Dışişleri Bakanı Mevlüt Çavuşoğlu, iki devlet başkanının İdlib’de artan gerginliğin ve rejimin saldırganlığın durdurulması ve ateşkesin tekrar tesis edilmesi konusunda mutabık kaldıklarını anımsatarak, öncesinde de milli savunma bakanları, istihbarat başkanlarının muhataplarıyla toplantılar yaptıklarını, sonrasında da bunun devam ettiğini anlattı.

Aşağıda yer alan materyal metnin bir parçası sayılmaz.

theorem test_witness_TreeCommandsResults :
    let root : List W64 := [0, 0x3F800000, 0xFFFFFFFF00100000, 0]
    let expanded : List W64 := [5, 0x800000000, 0xFFFFFFFF00110002, 0]
    let kid : List W64 := [0, 0x3F800000, 0, 7]
    let desc := cmd 1 0 []
    let init := cmd 5 0 [0x860000]
    let setp := cmd 5 (2 ^ 41) [0x860000]
    let local_ := mapped { qmg0 [] with dev := memWords (memWords [] 0x860000 (cfg0 0x800000)) 0x840000 (rec0 0) }
    let tinit := running local_ engTre init
    let tsetp := running (local_.setTree 0 0 { tree0 with words := cfg0 0x800000 }) engTre setp
    let exp_ := cmd 2 (2 ^ 32) [0, far 0x70000]
    let term := cmd 2 (2 ^ 42) [0, 0]
    let back := cmd 3 0 [BitVec.ofNat 64 (0x3F800000 * 2 ^ 32)]
    let reuse := cmd 4 1 []
    let k0 : Walk := { words := cfg0 }
    let snap := { k0 with snap := expanded }
    let rel := cmd 5 (2 ^ 42) [0]
    let runs := fun (i : Instr) (s : State) (p : State → Bool) => ran (exec i s) p
    Runs tinit engTre 0 init ∧ okE (readCfg 1 0x860000) tinit = true ∧
    runs (.tcfgInit 0) tinit (fun t => (t.tree 0 0).live && (t.tree 0 0).fcnt == 1 && t.dev.readLE 0x820000 4 == 1) = true ∧
    runs (.tcfgSetp 0) tsetp (fun t => (t.estream engTre 0).done) = true ∧
    runs (.tdesc 0) (tre0 desc 0 {} { tree0 with drain := true }) (fun t => (t.estream engTre 0).wait == treWaitDrain) = true ∧
    runs (.tdesc 0) (tre0 desc 0 {} { tree0 with bcnt := 1 }) (fun t => (t.tree 0 0).infl == 1 && (t.estream engTre 0).prog == 1) = true ∧
    runs (.tdesc 0) (tre0 desc 1 k0 tree0 [root]) (fun t => (t.estream engTre 0).prog == 4) = true ∧
    runs (.tdesc 0) (tre0 desc 1 k0 tree0 [expanded]) (fun t => (t.estream engTre 0).prog == 2) = true ∧
    runs (.tdesc 0) (tre0 desc 2 snap tree0 (List.replicate 9 kid)) (fun t => (t.walkOf 0).best.map Prod.snd == some 8) = true ∧
    runs (.tdesc 0) (tre0 desc 4 { k0 with status := 1, path := [0] }) (fun t => (t.estream engTre 0).done) = true ∧
    runs (.tdesc 0) (tre0 desc 4 { k0 with status := 0, path := [0], snap := root }) (fun t => (t.tree 0 0).bcnt == 1) = true ∧
    runs (.tdesc 0) (tre0 desc 4 { k0 with status := 0, path := [0], snap := root } { tree0 with closing := true, bcnt := 4 })
      (fun t => (t.estream engTre 0).prog == 4 && !(t.estream engTre 0).done) = true ∧
    runs (.tdesc 0) (tre0 desc 4 { k0 with status := 0, path := [0], snap := root } { tree0 with bcnt := 3, batch := cfg0 })
      (fun t => (t.estream engTre 0).prog == 5 && (t.tree 0 0).closing) = true ∧
    runs (.tdesc 0) (tre0 desc 5 { k0 with path := [0] } { tree0 with closing := true, bcnt := 4 })
      (fun t => (t.estream engTre 0).done && (t.tree 0 0).k == 1 && (t.qmg 0).tasks.length == 1) = true ∧
    runs (.tdesc 0) { tre0 desc 5 { k0 with path := [0] } with access := (mapped {}).access.filter fun x => x.1 != 4096 * engineTarget engQmg 0 + 1 }
      (fun t => (t.estream engTre 0).code == fltAccess) = true ∧ countBatch 0 0 (tre0 desc) = tre0 desc ∧
    runs (.batchQueueWaitEnd 0) (tre0 desc 5 { k0 with path := [0] } tree0 [] treWaitQ) (fun t => (t.qmg 0).tasks.length == 1) = true ∧
    runs (.texpand 0) (tre0 term 0 {} tree0 [root]) (fun t => t.dev.readLE (0x400000 + 0x10012) 1 == 0x14) = true ∧
    runs (.texpand 0) (tre0 exp_ 0 {} { tree0 with fcnt := 0 } [root]) (fun t => (t.estream engTre 0).code == fltNodePool) = true ∧
    runs (.texpand 0) (tre0 exp_ 0 {} { tree0 with fcnt := 0, reclaim := [1] } [root]) (fun t => (t.estream engTre 0).wait == treWaitPool)
      = true ∧
    runs (.texpand 0) (tre0 exp_ 0 {} tree0 [root]) (fun t => (t.tree 0 0).fcnt == 0 && t.dev.readLE (0x400000 + 0x1000C) 4 == 8) = true ∧
    runs (.poolWaitEnd 0) (tre0 exp_ 1 { k0 with kids := [0] } tree0 [root] treWaitPool) (fun t => (t.tree 0 0).fcnt == 0) = true ∧
    runs (.texpand 0) (tre0 exp_ 1 { k0 with kids := [0] } tree0 [expanded]) (fun t => (t.estream engTre 0).code == fltBadCmd) = true ∧
    okE (growLeaf 0 exp_ { k0 with kids := [0] }) (tre0 exp_ 1 { k0 with kids := [0] } tree0 [root]) = true ∧
    runs (.tback 0) (tre0 back) (fun t => (t.estream engTre 0).prog == 1) = true ∧ ndParent kid ≠ noNode ∧
    runs (.tback 0) (tre0 back 1 k0 tree0 [kid]) (fun t => (t.walkOf 0).path == [0]) = true ∧
    runs (.tback 0) (tre0 back 2 { k0 with path := [0], places := [.dev 0x410000 0] } tree0 [root]) (fun t => t.dev.readLE (0x400000 + 0x10000) 4 == 1) = true ∧
    (match writablePlace (back.treeRef 0 cfg0) 0 (tre0 back 1 k0 tree0 [root]) with | (.ok l, _) => l == .dev 0x410000 0 | _ => false) = true ∧
    runs (.tdesc 0) (tre0 desc 5 { k0 with path := [0], record := rec0 0 } { tree0 with closing := true, bcnt := 4 })
      (fun t => (t.estream engTre 0).done && (t.tree 0 0).k == 1 && (t.qmg 0).tasks.length == 1) = true ∧
    runs (.tdesc 0) (tre0 { desc with words := [BitVec.ofNat 64 (2 ^ 58 + 2 ^ 42)] } 4 { k0 with status := 1, path := [0] } { tree0 with closing := true, bcnt := 4 })
      (fun t => (t.estream engTre 0).wait == treWaitQ) = true ∧
    runRoom (tre0 desc 4 k0 tree0 [] treWaitQ) engTre 0 = true ∧
    runs (.tback 0) (tre0 back 2 k0 { tree0 with infl := 1 }) (fun t => (t.tree 0 0).infl == 0) = true ∧
    runs (.treuse 0) (tre0 reuse 0 {} tree0 [expanded]) (fun t => (t.tree 0 0).drain) = true ∧
    runs (.treuse 0) (tre0 reuse 1 snap { tree0 with infl := 1 }) (fun t => (t.estream engTre 0).wait == treWaitDrain) = true ∧
    okE (rerootEng 0 reuse snap) (tre0 reuse 1 snap tree0 (List.replicate 10 kid)) = true ∧
    runs (.treuse 0) (tre0 reuse 1 snap tree0 (List.replicate 10 kid)) (fun t => (t.tree 0 0).root == 9 && (t.tree 0 0).reclaim == [0]) = true ∧
    runs (.drainEnd 0) (tre0 reuse 1 snap tree0 (List.replicate 10 kid) treWaitDrain) (fun t => (t.tree 0 0).root == 9) = true ∧
    runs (.treeReclaim 0 0) (tre0 desc 0 {} { tree0 with reclaim := [1] }) (fun t => (t.tree 0 0).fcnt == 2) = true ∧
    runs (.tcfgRelease 0) (tre0 rel) (fun t => !(t.tree 0 0).live) = true ∧
    runs (.tcfgRelease 0) (tre0 rel 0 {} { tree0 with infl := 1 }) (fun t => (t.estream engTre 0).wait == treWaitDrain) = true ∧
    runs (.tstat 0) (tre0 (cmd 6 (2 ^ 42) [0])) (fun t => (t.estream engTre 0).held.isSome) = true ∧
    runs (.tstat 0) (tre0 (cmd 6 0 [0]) 0 {} tree0 [root]) (fun t => (t.estream engTre 0).held.map Elem.words == some root) = true := by
  unfold Runs
  repeat' apply And.intro
  all_goals decide +kernel

/-- A retrieval object of context 1: binary codes of four bytes, one vector, a log of four entries in package 1, one passage. -/
def page0 : Page := { num := 5, ctl := 0, nand := 2 }
def set0 : SegSet := { vecs := [{ id := 3, code := [1, 0, 0, 0], nbrs := [], list := 0, page := page0 }], entry := 3 }
def img0 (kind : Nat := 0) : ObjImage :=
  { kind := kind, ck := 4, metric := 0, degm1 := 0, dq := 0, cent := far 0xD000, logbase := far 0xA000, logcap := 4, pgeom := 17, set := {}
    passages := [{ id := 7, blocks := [{ mask := 5, keys := List.replicate 4096 0, vals := List.replicate 4096 0, pages := [page0] }] }] }
def obj0 : Obj := { live := true, owner := 1, pstore := true, img := img0, set := set0 }

/-- SCH's stream 0 at a phase of a command. -/
def sch0 (c : Cmd) (o : Obj := obj0) (prog : Nat := 0) (k : Look := {}) (wait : Nat := 0) : State :=
  (((mapped (withMem pools [(0x9000, 8, 7)])).setObj 0 o).setLook 0 k).setEstream engSch 0
    { run := some c, prog := prog, wait := wait }

theorem test_witness_SearchRuns :
    let c := cmd 1 (2 ^ 16) [far 0xB000, far 0xC000]
    let ci := cmd 1 0 [far 0xB000, far 0xC000]
    let oi : Obj := { obj0 with img := img0 1, set := { set0 with entry := 1 } }
    let k : Look := { set := set0, front := [(3, negInf32)], keys := [(3, negInf32)], query := [0, 0, 0, 0] }
    let h : Hop := { xid := 0, page := page0, riders := [0] }
    let reads := fun (h : Hop) => (sch0 c obj0 1 { k with left := 1 }).setCtlr 0 { reading := [h] }
    Runs (sch0 c) engSch 0 c ∧ okE (nextRound 0 c k) (sch0 c) = true ∧ okE (centroids oi [0, 0, 0, 0] 1 0) (sch0 ci oi) = true ∧
    (let hd := (heading (withMem pools [(0x9000, 8, 7)]) engSch c).setObj 0 obj0
     let sealing := (hd.setEstream engSch 1 { run := some (cmd 5 0 [0]) }).setObj 0 { obj0 with order := [1] }
     let begun := fun (u : State) => enterOrder ((startCmd u engSch 0).setLook 0 {}) 0 c
     nextCmd hd engSch 0 = some c ∧ pushDenied hd engSch c = false ∧ c.op = 1 ∧ searchCheck hd c = none ∧ schTurn (begun hd) 0 c = true ∧
       okE (readLog 0 obj0 0 0) (begun hd) = true ∧ ((begun hd).obj 0).set = set0 ∧ schTurn (begun sealing) 0 c = false ∧
       ran (exec (.search 0) hd) (fun t => (t.estream engSch 0).prog == 4 && (t.look 0).set == set0 && (t.obj 0).order == []) = true ∧
       ran (exec (.search 0) sealing) (fun t => (t.estream engSch 0).prog == 0 && (t.obj 0).order == [1, 0] && (t.look 0).queued) = true) ∧
    schTurn (sch0 c) 0 c = true ∧ okE (readLog 0 obj0 0 0) (takeTurn (sch0 c) 0) = true ∧
    ran (exec (.search 0) (sch0 c)) (fun t => (t.estream engSch 0).prog == 4 && (t.look 0).set == set0) = true ∧
    ran (exec (.search 0) (sch0 c obj0 4 k)) (fun t => (t.estream engSch 0).prog == 1 && (t.look 0).left == 1 && (t.ctlr 0).queue == [h]) = true ∧
    ran (exec (.search 0) (sch0 ci oi 4 { k with set := { set0 with entry := 1 } })) (fun t => (t.look 0).lists == [0] && (t.look 0).left == 1)
      = true ∧
    (0 < c.maxr ∧ frontier c k ≠ []) ∧ frontier c { k with keys := [] } = [] ∧
    ran (exec (.search 0) (sch0 c obj0 2 { k with seen := [(3, 0x3F800000)] }))
      (fun t => t.dev.readLE (0x400000 + 0xC000) 2 == 1 && t.dev.readLE (0x400000 + 0xC040) 8 == 3) = true ∧
    okE (spoilResults c [0, 0]) (sch0 c) = true ∧
    ((sch0 c obj0 2 { k with wild := true }).look 0).wild = true ∧
    ran (exec (.searchRoundEnd 0) (sch0 c obj0 1 k)) (fun t => (t.estream engSch 0).prog == 2 && (t.look 0).seen == [(3, 0x3F800000)]) = true ∧
    ran (exec (.searchRoundEnd 0) (sch0 ci oi 1 { k with lists := [0] })) (fun t => (t.estream engSch 0).prog == 2) = true ∧
    ran (exec (.hopIssue 0 2) ((sch0 c).setCtlr 0 { queue := [h] })) (fun t => (t.ctlr 0).reading == [h]) = true ∧
    (sch0 c).islandOn 36 = true ∧ (State.islandOn { islands := [(36, 2)] } 36) = false ∧ (sch0 c).masks.ctls.getLsbD 0 = false ∧
    ran (exec (.hopIssue 0 2) { (sch0 c).setCtlr 0 { queue := [h] } with islands := [(36, 2)] }) (fun t => (t.ctlr 0).queue == [h]) = true ∧
    ran (exec (.hopReadDone 0 0 true) (reads h)) (fun t => (t.look 0).left == 0 && (t.look 0).pages == 1) = true ∧
    ran (exec (.hopReadDone 0 0 false) (reads h)) (fun t => (t.ctlr 0).queue.map Hop.retries == [1]) = true ∧
    ran (exec (.hopReadDone 0 0 false) (reads { h with retries := 8 })) (fun t => (t.estream engSch 0).code == fltReadRetry) = true := by
  unfold Runs
  repeat' apply And.intro
  all_goals decide +kernel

Bu çabaların neticesinde bu gece yarısı itibarıyla ateşkesin sağlanacağı açıklamasının yapıldığını ifade eden Çavuşoğlu, “Umarım bu sefer kalıcı olur. Umarım Rusya rejimi kontrol altında tutabilir ve umarım rejimi siyasi çözümün tek çözümü olduğu konusunda ikna edebilirler. Askeri çözümle pek bir yere varılmayacağını rejimin de anlaması gerekiyor. Bu gece ilan edilecek İdlib’teki ateşkes inşallah kalıcı olur. Umarım, Rusya Hafter’i ikna eder bu geceden önce veya gece yarısından sonra da en kısa zamanda Hafter de bu çağrıya destek verir ve Libya’da da barış, birlik ve beraberlik yolunda önemli bir adımı atmış oluruz.” şeklinde konuştu.